In addition to no DP regression algorithm handling sparse datasets, no known techniques improve upon the O(D) dependency of Frank-Wolfe on sparse data. Prior works have noted this dependence as a limit to its scalability, and column sub-sampling approaches are one method which have been used to mitigate that cost. For example, the dependency of Frank-Wolfe on sparse data is discussed by Lacoste-Julien et al., “Block-Coordinate Frank-Wolfe Optimization for Structural SVMs” (2013); Bomze et al., “Frank-Wolfe and friends: a journey into projection-free first order optimization methods” (2021); Kerdreux et al., “Frank-Wolfe with Subsampling Oracle” (2018). Others, such as Moharrer & Ioannidis, “Distributing Frank-Wolfe via Map-Reduce” (2018) have looked at distributed Map-Reduce implementations as a means of scaling the Frank-Wolfe algorithm.
The known COPT library is a Frank-Wolfe implementation that attempts to support sparse datasets. The COPT library is discussed in Pedregosa & Seong, “Openopt/Copt: VO.4” (2018). However, there are currently no DP regression libraries that support sparse datasets (Holohan et al., “Diffprivlib: The IBM Differential Privacy Library” (2019)).
An exemplary method for training a model is disclosed, the method comprising: storing, in memory, program code for training a machine learning model and for preventing leakage of training data by the machine learning model subsequent to training; and executing, in a processor, the program code stored in memory, the program code causing the processor to be configured to execute operations including: a. receiving a dataset populated predominately with zero data values as a sparse dataset; b. converting the sparse dataset into a matrix of plural data coordinates defined by a feature value and a column gradient; c. generating a priority queue populated with the plural data coordinates; d. iteratively selecting a data coordinate from the priority queue, each coordinate indicating a next covariate to update in the machine learning model; e. calculating based on the selected data coordinate, at least a first gradient value as a row gradient of the matrix, a second gradient value as a column gradient of the matrix, a dot product of the row gradient with a weight value of the feature associated with the first data coordinate, and a convergence gap value as a base convergence gap value of the machine learning model, in such a manner that any zero value in the sparse dataset is avoided in use while maintaining a same result; f. selecting a next data coordinate from the plural data coordinates in the priority queue, the next data coordinate corresponding to a next feature for training the model; g. altering a weight value of the next feature to produce an altered weight value; h. updating plural variables of the matrix based on the altered weight value, the plural variables being located in rows of the matrix that include the next feature, the plural variables including at least the column gradient, the dot product of each row of the matrix that includes the next feature in the matrix with the altered weight value, and the base convergence gap value associated with training of the machine learning model; i. updating the priority queue to adjust a priority of the data coordinates based on the update to the plural variables; j. repeating steps f to i until the model has converged to a solution; and k. storing weights of the model associated with the solution.
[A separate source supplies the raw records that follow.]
-- ==== Sys2Proof/Machine/State.lean ====
section
/-! DEFINITION. The state of the machine as plain data (10_state.md R20, 20_memory.md R60), and the state after reset. -/

namespace Sys2Proof.Machine

/-- The names of the eight general registers (10_state.md R21). -/
inductive Reg where
  | r0 | r1 | r2 | r3 | r4 | r5 | r6 | r7
deriving DecidableEq, Repr

/-- The register_file (10_state.md R21): eight registers, none special (R22). -/
structure RegFile where
  r0 : Word
  r1 : Word
  r2 : Word
  r3 : Word
  r4 : Word
  r5 : Word
  r6 : Word
  r7 : Word
deriving DecidableEq, Repr

/-- The values of `STATE` (10_state.md R36). -/
inductive RunState where
  | idle
  | running
  | halted
  | stopped
deriving DecidableEq, Repr

/-- The values of `CAUSE` (10_state.md R37). -/
inductive Cause where
  | none
  | haltOpcode
  | sentinel
  | oorFetch
  | oorReg1
  | oorReg2
  | oorData
  | stepLimit
deriving DecidableEq, Repr

/-- The kinds of OutOfRange (42_sequencer_and_host.md R146). -/
inductive OorKind where
  | fetch
  | reg1
  | reg2
  | data
deriving DecidableEq, Repr

/-- The ways a run ends, which are also its outcomes (42_sequencer_and_host.md R146, 60_exceptions.md R180). -/
inductive RunEnd where
  /-- `Halted(HALT_OPCODE)`. -/
  | haltOpcode
  /-- `Halted(SENTINEL)`. -/
  | sentinel
  /-- `OutOfRange(kind, info)`. -/
  | outOfRange (kind : OorKind) (info : Word)
  /-- `StepLimit`. -/
  | stepLimit
deriving DecidableEq, Repr

/-- A report `UnknownOpcode(pc, word)` (60_exceptions.md R182). -/
structure Report where
  pc : Word
  word : Word
deriving DecidableEq, Repr

/-- The attached memory: the cells that do not hold the reset value 0, as (address, word) pairs with addresses strictly
rising (log 2). The unit is the 16-bit cell: the machine has no byte (20_memory.md R61). -/
abbrev Memory := List (Nat × Word)

/-- What an address that is not listed reads as: 0, the value of every cell after reset (20_memory.md R68). -/
def Memory.unlisted : Word := 0#16

/-- The machine. The first field is the instance's parameters, which no step and no host command writes (log 1). -/
structure State where
  /-- The parameters of the instance (00_scope.md R8; log 1). -/
  params : Params
  /-- `pc` (10_state.md R27). -/
  pc : Word
  /-- `x[0]` to `x[7]` (10_state.md R21). -/
  regs : RegFile
  /-- `IR` (10_state.md R33; log 4). -/
  ir : Word
  /-- `STATE` (10_state.md R36). -/
  runState : RunState
  /-- `CAUSE` (10_state.md R37). -/
  cause : Cause
  /-- `FAULT_INFO` (10_state.md R38). -/
  faultInfo : Word
  /-- `STEP_COUNT` (10_state.md R39). -/
  stepCount : BitVec 32
  /-- The report list of the run, oldest first (10_state.md R41 (b), 60_exceptions.md R182). -/
  reports : List Report
  /-- `RAM[0..N-1]` (20_memory.md R60). -/
  mem : Memory
deriving DecidableEq, Repr

/-- The model's faults. The conditions of 60_exceptions.md are none of them: each is a next state (log 7). -/
inductive Fault where
  /-- `MemRead` or `MemWrite` was called with an address at or above `N`. Raised by the two memory primitives of
  Machine/Ops.lean; the rules check the address before (00_scope.md R12), so no step and no instruction answers with it.
  Safe: an access to an address that does not exist has no value (log 3). -/
  | addressOutsideMemory (addr : Word)
deriving DecidableEq, Repr

/-- The model's refusals. -/
inductive Refusal where
  /-- An instruction without a meaning, by its mnemonic. Raised by an arm of exec; no arm raises it. Safe. -/
  | notModelled (mnemonic : String)
  /-- The parameters break the constraint of 00_scope.md R8; "A model refuses" them (R9; log 1). Raised by step. Safe. -/
  | inadmissibleParams
  /-- A host command other than `read_status` while `STATE` is RUNNING, which the CORE does not admit
  (42_sequencer_and_host.md R158; log 17). Raised by the host port. Safe. -/
  | hostCommandDuringRun
deriving DecidableEq, Repr

/-- The answer of a meaning, a primitive or a step. -/
abbrev Result (α : Type) := Host.Outcome α Fault Refusal

/-- What the run loop does next (42_sequencer_and_host.md R143). -/
inductive Issue where
  /-- No run is in progress: nothing executes (60_exceptions.md R201). -/
  | hold
  /-- The run ends without a step. -/
  | endRun (o : RunEnd)
  /-- The instruction read at `pc` is executed, on the state that the fetch leaves. -/
  | run (i : Instr) (s : State)
deriving DecidableEq, Repr

/-- The register values after power-on reset (10_state.md R26, 70_reset_and_hazards.md R210). -/
def RegFile.zero : RegFile :=
  { r0 := 0, r1 := 0, r2 := 0, r3 := 0, r4 := 0, r5 := 0, r6 := 0, r7 := 0 }

/-- Power-on reset of an instance with parameters `p` (70_reset_and_hazards.md R210; log 18). -/
def State.powerOn (p : Params) : State :=
  { params := p, pc := 0, regs := RegFile.zero, ir := 0, runState := .idle, cause := .none, faultInfo := 0,
    stepCount := 0, reports := [], mem := [] }

/-- Power-on reset of this hardware (70_reset_and_hazards.md R210, 00_scope.md R8). -/
def State.reset : State := State.powerOn Params.neo5

end Sys2Proof.Machine
end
An exemplary system for training a model is disclosed, the system comprising: memory configured to store program code for training a machine learning model and for preventing leakage of training data by the machine learning model subsequent to training; and a processor configured to execute the program code stored in memory, the program code causing the processor to be configured to: a. receive a dataset populated predominately with zero data values as a sparse dataset; b. convert the sparse dataset into a matrix of plural data coordinates defined by a feature value and a column gradient; c. generate a priority queue populated with the plural data coordinates; d. iteratively select a data coordinate from the priority queue, each data a next covariate to update in the machine learning model; e. calculate, based on the first data coordinate, at least a first gradient value as a row gradient of the matrix, a second gradient value as a column gradient of the matrix, a dot product of the row gradient with a weight value of the feature associated with the first data coordinate, and a convergence gap value as a base convergence gap value of the machine learning model in such a manner that any zero value in the sparse dataset is avoided in use while maintaining a same result; f. select a next data coordinate from the plural data coordinates in the priority queue, the next data coordinate corresponding to a next feature for training the model; g. alter a weight value of the next feature to produce an altered weight value; h. update plural variables of the matrix based on the altered weight value, the plural variables being located in rows of the matrix that include the next feature, the plural variables including at least the column gradient, the dot product of each row of the matrix that includes the next feature in the matrix with the altered weight value, and the base convergence gap value associated with training of the machine learning model; i. update the priority queue to adjust a priority of the data coordinates based on the update to the plural variables; j. repeat steps f to i until the model has converged to a solution; and k. store weights of the model associated with the solution.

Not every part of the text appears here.